Records excerpted from a collection:
━━━━━━━━━━

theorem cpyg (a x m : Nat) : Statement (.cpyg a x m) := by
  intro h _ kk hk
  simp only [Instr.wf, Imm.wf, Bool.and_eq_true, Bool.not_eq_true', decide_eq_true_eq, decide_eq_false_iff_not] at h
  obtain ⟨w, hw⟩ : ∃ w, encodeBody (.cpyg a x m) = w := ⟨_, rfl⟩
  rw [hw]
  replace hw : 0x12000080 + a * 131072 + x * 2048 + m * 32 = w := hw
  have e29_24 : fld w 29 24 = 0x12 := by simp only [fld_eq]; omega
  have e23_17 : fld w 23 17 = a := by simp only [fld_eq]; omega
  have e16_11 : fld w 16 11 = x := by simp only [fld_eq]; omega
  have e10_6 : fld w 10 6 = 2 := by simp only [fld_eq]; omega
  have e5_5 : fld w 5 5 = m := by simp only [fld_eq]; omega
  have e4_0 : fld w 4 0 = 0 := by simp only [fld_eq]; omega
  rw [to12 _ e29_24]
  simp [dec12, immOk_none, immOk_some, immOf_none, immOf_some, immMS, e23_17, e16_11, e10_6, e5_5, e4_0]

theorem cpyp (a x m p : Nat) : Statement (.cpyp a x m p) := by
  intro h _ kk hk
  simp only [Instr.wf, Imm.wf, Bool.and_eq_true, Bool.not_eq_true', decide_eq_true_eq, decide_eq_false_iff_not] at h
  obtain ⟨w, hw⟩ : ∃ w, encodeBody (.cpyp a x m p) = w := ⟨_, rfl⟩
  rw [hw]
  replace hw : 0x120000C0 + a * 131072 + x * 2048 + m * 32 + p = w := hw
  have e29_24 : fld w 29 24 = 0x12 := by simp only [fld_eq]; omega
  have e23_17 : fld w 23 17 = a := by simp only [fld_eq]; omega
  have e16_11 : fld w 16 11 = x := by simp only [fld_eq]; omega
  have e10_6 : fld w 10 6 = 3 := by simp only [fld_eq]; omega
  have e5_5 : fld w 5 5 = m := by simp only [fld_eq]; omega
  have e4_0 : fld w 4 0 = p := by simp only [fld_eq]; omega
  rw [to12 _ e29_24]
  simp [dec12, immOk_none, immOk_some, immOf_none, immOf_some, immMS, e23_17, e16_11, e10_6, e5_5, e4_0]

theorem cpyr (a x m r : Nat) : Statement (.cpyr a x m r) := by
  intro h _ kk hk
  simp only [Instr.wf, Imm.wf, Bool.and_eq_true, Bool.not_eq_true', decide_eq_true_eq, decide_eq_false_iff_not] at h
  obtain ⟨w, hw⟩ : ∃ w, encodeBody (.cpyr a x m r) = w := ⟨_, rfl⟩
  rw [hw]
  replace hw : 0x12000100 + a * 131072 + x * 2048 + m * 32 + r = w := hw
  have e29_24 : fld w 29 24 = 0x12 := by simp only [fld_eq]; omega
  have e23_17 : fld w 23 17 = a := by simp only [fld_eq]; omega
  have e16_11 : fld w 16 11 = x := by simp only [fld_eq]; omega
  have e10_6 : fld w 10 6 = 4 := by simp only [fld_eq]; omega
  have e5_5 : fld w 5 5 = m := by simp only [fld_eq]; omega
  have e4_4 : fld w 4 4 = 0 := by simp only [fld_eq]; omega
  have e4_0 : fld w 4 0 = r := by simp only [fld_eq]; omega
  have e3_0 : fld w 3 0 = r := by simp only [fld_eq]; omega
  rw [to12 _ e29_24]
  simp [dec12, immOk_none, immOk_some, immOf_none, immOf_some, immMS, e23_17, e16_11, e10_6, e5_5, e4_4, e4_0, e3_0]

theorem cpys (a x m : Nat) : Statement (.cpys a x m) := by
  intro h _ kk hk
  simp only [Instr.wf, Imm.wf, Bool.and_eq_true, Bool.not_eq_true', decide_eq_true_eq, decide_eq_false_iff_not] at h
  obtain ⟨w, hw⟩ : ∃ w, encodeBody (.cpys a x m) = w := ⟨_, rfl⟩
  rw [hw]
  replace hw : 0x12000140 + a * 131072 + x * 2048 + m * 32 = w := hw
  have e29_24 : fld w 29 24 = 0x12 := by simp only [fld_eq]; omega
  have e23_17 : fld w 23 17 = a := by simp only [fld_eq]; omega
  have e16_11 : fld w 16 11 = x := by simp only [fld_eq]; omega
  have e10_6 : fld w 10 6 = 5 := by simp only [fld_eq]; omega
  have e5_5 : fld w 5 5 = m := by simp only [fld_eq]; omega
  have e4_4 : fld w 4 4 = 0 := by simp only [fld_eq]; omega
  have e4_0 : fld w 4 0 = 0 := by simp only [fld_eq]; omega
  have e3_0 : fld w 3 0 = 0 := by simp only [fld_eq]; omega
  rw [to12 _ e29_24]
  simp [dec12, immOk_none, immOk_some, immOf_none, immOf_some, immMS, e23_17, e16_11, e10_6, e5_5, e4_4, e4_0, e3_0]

━━━━━━━━━━

**Required work:**
Among the lines above, tally those containing the string "encodeBody" and give only the result.

**Solution below:**
4